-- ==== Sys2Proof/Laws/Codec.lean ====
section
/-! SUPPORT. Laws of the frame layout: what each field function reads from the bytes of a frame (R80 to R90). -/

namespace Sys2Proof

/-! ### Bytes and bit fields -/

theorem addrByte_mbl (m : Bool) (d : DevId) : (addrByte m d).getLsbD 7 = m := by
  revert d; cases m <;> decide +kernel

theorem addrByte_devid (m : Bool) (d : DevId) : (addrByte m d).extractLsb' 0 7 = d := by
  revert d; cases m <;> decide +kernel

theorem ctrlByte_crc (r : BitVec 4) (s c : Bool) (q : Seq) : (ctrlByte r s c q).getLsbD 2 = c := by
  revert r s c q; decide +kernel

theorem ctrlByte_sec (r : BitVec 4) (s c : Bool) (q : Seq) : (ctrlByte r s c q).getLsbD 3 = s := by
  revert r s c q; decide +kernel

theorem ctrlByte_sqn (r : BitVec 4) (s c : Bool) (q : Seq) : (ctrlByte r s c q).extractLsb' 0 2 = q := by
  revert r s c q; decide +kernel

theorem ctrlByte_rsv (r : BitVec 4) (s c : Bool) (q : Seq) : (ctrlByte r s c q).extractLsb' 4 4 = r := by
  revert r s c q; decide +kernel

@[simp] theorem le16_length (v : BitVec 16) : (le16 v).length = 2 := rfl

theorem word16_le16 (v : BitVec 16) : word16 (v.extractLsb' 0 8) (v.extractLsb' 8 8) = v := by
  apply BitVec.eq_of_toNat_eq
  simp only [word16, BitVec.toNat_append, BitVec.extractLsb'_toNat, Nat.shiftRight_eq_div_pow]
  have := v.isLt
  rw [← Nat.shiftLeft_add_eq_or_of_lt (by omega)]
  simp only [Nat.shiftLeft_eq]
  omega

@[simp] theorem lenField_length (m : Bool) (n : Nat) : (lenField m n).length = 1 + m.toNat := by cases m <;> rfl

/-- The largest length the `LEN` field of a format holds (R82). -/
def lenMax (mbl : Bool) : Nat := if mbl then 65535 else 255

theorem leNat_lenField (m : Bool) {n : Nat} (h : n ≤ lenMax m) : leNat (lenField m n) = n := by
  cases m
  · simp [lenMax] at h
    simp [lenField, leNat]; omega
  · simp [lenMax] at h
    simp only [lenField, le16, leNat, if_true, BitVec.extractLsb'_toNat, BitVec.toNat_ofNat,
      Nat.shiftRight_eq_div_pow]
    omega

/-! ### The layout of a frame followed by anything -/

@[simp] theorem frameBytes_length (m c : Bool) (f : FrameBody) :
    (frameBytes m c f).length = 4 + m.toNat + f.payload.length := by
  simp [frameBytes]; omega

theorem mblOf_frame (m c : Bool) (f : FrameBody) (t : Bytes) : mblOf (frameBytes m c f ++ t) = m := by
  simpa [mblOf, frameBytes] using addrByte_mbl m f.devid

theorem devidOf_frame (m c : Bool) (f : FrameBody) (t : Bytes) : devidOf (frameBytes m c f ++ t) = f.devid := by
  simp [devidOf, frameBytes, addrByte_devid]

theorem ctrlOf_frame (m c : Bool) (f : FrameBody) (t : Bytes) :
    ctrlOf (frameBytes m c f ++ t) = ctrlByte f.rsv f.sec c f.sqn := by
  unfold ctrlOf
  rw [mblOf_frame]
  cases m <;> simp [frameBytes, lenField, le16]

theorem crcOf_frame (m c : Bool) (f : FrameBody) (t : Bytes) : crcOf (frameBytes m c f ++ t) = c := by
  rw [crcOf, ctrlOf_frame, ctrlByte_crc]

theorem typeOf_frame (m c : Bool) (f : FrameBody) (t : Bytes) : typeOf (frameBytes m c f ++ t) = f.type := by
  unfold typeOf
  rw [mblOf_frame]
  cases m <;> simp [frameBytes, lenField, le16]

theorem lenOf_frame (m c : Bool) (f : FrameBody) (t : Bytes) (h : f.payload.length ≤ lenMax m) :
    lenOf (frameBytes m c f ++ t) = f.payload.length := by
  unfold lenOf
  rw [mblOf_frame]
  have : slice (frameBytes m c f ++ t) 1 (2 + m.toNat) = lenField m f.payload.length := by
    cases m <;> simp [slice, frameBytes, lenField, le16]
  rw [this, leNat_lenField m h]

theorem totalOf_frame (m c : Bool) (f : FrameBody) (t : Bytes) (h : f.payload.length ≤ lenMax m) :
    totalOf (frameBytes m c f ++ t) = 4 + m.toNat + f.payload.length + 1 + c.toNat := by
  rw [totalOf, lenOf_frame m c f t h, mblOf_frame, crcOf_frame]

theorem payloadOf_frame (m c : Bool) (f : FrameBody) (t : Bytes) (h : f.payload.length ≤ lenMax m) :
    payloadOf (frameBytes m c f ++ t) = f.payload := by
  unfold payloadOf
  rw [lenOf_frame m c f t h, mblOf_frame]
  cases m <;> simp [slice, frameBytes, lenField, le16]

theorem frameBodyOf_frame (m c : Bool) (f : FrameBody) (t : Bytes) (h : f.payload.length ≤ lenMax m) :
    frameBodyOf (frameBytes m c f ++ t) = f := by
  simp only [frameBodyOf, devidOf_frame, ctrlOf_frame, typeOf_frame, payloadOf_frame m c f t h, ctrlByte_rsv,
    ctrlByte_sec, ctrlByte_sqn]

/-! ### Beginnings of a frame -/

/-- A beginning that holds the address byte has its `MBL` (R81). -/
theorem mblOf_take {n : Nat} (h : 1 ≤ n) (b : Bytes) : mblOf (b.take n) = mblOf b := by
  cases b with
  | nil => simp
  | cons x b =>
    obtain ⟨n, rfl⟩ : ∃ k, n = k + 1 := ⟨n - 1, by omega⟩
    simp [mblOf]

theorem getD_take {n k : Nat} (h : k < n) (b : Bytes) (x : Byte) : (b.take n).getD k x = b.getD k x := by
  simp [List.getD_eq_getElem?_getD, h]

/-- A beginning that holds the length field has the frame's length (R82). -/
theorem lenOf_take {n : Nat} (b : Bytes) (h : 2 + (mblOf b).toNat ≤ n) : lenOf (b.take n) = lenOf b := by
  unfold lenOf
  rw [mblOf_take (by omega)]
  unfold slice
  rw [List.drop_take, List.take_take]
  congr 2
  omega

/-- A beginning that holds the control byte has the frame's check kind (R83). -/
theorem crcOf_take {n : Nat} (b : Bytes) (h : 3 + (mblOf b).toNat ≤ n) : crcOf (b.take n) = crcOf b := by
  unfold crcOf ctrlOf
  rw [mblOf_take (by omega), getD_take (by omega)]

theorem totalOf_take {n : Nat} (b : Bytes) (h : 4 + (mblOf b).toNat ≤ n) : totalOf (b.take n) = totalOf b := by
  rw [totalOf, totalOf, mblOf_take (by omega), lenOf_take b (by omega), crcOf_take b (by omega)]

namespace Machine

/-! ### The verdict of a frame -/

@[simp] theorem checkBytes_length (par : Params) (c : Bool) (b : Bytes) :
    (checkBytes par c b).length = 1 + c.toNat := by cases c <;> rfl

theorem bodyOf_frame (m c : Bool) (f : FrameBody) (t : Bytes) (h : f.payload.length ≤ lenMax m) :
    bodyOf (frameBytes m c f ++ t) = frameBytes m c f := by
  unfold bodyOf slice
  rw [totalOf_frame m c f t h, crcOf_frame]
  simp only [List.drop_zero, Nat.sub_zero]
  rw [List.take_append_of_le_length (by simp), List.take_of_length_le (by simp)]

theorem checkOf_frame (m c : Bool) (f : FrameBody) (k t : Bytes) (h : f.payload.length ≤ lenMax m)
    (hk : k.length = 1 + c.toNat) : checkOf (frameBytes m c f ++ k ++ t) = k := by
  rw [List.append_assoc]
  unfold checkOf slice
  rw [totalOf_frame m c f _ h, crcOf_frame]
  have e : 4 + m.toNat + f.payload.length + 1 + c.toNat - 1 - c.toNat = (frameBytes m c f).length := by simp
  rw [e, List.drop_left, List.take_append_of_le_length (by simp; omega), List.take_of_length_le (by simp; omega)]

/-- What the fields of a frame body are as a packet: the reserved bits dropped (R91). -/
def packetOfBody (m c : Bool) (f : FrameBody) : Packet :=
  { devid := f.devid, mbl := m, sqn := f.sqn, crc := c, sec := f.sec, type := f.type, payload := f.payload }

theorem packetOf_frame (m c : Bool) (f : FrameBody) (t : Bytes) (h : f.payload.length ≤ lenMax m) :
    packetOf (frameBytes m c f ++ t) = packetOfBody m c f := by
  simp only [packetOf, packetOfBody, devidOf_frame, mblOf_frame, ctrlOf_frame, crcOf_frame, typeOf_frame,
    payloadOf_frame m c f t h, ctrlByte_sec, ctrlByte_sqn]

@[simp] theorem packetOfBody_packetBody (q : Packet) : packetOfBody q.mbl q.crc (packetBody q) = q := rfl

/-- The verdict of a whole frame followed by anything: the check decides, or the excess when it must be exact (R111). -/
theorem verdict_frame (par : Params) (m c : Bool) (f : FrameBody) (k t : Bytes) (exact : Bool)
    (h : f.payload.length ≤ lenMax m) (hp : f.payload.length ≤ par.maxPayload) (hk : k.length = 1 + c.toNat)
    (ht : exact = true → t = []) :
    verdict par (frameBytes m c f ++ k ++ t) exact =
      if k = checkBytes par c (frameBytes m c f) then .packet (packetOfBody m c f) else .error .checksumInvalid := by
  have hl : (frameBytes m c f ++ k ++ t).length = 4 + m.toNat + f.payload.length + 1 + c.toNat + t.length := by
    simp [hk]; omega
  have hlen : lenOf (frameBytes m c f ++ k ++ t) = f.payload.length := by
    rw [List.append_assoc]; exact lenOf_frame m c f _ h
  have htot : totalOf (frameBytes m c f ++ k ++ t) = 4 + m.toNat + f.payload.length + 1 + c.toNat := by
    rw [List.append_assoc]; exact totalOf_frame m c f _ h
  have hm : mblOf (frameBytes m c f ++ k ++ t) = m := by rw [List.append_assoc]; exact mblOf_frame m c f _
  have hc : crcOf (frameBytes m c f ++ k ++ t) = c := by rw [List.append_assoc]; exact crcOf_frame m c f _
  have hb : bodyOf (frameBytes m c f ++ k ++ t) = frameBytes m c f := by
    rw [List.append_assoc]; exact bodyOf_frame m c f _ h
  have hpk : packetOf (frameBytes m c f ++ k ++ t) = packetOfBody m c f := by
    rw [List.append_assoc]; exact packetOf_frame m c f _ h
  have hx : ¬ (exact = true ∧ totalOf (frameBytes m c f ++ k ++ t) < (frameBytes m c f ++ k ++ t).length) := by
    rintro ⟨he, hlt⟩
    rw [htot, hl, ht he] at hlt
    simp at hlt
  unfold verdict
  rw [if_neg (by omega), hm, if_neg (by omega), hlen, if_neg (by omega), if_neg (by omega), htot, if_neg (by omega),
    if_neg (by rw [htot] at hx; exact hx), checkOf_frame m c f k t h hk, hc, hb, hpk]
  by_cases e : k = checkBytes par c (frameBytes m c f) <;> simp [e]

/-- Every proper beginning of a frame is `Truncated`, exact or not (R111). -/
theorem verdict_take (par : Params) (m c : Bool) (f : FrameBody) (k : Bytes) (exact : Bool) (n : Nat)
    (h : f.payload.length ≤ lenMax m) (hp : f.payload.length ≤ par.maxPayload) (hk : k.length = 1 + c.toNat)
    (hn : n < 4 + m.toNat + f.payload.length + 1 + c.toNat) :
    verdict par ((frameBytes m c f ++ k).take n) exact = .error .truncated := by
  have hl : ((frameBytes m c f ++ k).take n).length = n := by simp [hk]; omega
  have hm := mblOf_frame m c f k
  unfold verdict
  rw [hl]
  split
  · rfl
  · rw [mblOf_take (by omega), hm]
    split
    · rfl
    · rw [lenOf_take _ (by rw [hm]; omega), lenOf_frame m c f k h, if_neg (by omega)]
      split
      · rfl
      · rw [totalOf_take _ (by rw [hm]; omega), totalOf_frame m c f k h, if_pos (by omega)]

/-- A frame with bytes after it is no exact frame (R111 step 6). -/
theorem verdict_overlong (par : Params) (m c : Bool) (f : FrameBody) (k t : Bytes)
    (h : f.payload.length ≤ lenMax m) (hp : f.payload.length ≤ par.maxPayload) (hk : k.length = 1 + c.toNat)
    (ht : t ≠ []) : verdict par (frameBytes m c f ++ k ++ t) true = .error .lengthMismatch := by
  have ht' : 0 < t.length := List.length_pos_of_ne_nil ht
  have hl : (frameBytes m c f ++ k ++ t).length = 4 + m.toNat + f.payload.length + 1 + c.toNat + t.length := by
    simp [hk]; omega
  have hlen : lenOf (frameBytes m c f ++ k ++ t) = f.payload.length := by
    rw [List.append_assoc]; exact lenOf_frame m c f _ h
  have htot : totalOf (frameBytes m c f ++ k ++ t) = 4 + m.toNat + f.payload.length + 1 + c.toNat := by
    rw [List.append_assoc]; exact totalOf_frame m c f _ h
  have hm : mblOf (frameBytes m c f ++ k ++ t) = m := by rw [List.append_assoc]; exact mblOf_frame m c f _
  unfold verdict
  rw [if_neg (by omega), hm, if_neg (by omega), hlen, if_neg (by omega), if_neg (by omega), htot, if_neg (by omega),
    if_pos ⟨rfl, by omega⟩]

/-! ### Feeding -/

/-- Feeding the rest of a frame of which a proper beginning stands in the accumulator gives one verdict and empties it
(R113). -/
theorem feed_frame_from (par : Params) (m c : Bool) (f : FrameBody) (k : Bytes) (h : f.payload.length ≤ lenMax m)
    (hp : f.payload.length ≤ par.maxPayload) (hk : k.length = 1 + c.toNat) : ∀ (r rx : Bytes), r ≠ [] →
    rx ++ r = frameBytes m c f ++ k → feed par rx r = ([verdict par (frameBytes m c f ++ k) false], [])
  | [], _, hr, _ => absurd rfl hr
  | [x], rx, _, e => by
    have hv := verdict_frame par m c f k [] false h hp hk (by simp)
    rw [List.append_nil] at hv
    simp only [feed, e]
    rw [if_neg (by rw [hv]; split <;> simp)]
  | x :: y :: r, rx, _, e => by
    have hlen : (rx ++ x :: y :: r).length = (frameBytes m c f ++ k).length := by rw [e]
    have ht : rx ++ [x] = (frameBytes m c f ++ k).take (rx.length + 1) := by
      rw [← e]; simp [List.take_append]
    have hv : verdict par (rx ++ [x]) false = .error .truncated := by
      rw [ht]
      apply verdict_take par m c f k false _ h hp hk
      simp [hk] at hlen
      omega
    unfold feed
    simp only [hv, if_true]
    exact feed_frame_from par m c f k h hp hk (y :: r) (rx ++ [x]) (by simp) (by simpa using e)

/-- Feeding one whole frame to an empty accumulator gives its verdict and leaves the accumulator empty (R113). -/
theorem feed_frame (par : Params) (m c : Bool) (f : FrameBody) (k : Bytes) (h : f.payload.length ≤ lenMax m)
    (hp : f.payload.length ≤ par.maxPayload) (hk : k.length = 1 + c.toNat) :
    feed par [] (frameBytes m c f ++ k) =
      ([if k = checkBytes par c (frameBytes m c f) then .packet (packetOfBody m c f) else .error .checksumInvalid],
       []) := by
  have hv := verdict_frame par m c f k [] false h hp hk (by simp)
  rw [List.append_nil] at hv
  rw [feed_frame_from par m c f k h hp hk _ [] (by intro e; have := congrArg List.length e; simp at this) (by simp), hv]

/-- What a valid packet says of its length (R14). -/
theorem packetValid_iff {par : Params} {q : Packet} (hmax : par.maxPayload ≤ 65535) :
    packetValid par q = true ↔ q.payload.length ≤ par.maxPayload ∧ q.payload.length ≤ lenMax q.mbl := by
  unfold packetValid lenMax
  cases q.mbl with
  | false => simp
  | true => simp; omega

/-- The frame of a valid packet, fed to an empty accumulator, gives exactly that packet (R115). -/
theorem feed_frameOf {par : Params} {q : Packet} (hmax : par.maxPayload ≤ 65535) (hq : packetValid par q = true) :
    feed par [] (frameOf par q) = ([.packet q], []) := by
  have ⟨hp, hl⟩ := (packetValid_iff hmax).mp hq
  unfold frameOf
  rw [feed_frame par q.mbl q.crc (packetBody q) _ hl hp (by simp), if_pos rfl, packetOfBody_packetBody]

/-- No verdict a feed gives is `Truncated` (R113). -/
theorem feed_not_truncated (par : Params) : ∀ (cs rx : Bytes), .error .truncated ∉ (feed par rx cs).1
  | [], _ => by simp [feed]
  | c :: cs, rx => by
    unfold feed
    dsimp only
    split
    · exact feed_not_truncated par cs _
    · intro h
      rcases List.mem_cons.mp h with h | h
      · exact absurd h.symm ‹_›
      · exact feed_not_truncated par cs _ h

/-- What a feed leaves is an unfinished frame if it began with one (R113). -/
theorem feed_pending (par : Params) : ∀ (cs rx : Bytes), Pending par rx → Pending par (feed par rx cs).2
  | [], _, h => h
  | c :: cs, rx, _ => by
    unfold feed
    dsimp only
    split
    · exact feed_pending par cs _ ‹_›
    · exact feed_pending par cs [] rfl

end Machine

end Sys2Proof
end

**What is being asked:** The range runs from the line with "theorem packetOf_frame (m" up to and including the line with "rintro ⟨he, hlt⟩" in the listing above; please write out exactly those lines and nothing more.

**Written response:**
theorem packetOf_frame (m c : Bool) (f : FrameBody) (t : Bytes) (h : f.payload.length ≤ lenMax m) :
    packetOf (frameBytes m c f ++ t) = packetOfBody m c f := by
  simp only [packetOf, packetOfBody, devidOf_frame, mblOf_frame, ctrlOf_frame, crcOf_frame, typeOf_frame,
    payloadOf_frame m c f t h, ctrlByte_sec, ctrlByte_sqn]

@[simp] theorem packetOfBody_packetBody (q : Packet) : packetOfBody q.mbl q.crc (packetBody q) = q := rfl

/-- The verdict of a whole frame followed by anything: the check decides, or the excess when it must be exact (R111). -/
theorem verdict_frame (par : Params) (m c : Bool) (f : FrameBody) (k t : Bytes) (exact : Bool)
    (h : f.payload.length ≤ lenMax m) (hp : f.payload.length ≤ par.maxPayload) (hk : k.length = 1 + c.toNat)
    (ht : exact = true → t = []) :
    verdict par (frameBytes m c f ++ k ++ t) exact =
      if k = checkBytes par c (frameBytes m c f) then .packet (packetOfBody m c f) else .error .checksumInvalid := by
  have hl : (frameBytes m c f ++ k ++ t).length = 4 + m.toNat + f.payload.length + 1 + c.toNat + t.length := by
    simp [hk]; omega
  have hlen : lenOf (frameBytes m c f ++ k ++ t) = f.payload.length := by
    rw [List.append_assoc]; exact lenOf_frame m c f _ h
  have htot : totalOf (frameBytes m c f ++ k ++ t) = 4 + m.toNat + f.payload.length + 1 + c.toNat := by
    rw [List.append_assoc]; exact totalOf_frame m c f _ h
  have hm : mblOf (frameBytes m c f ++ k ++ t) = m := by rw [List.append_assoc]; exact mblOf_frame m c f _
  have hc : crcOf (frameBytes m c f ++ k ++ t) = c := by rw [List.append_assoc]; exact crcOf_frame m c f _
  have hb : bodyOf (frameBytes m c f ++ k ++ t) = frameBytes m c f := by
    rw [List.append_assoc]; exact bodyOf_frame m c f _ h
  have hpk : packetOf (frameBytes m c f ++ k ++ t) = packetOfBody m c f := by
    rw [List.append_assoc]; exact packetOf_frame m c f _ h
  have hx : ¬ (exact = true ∧ totalOf (frameBytes m c f ++ k ++ t) < (frameBytes m c f ++ k ++ t).length) := by
    rintro ⟨he, hlt⟩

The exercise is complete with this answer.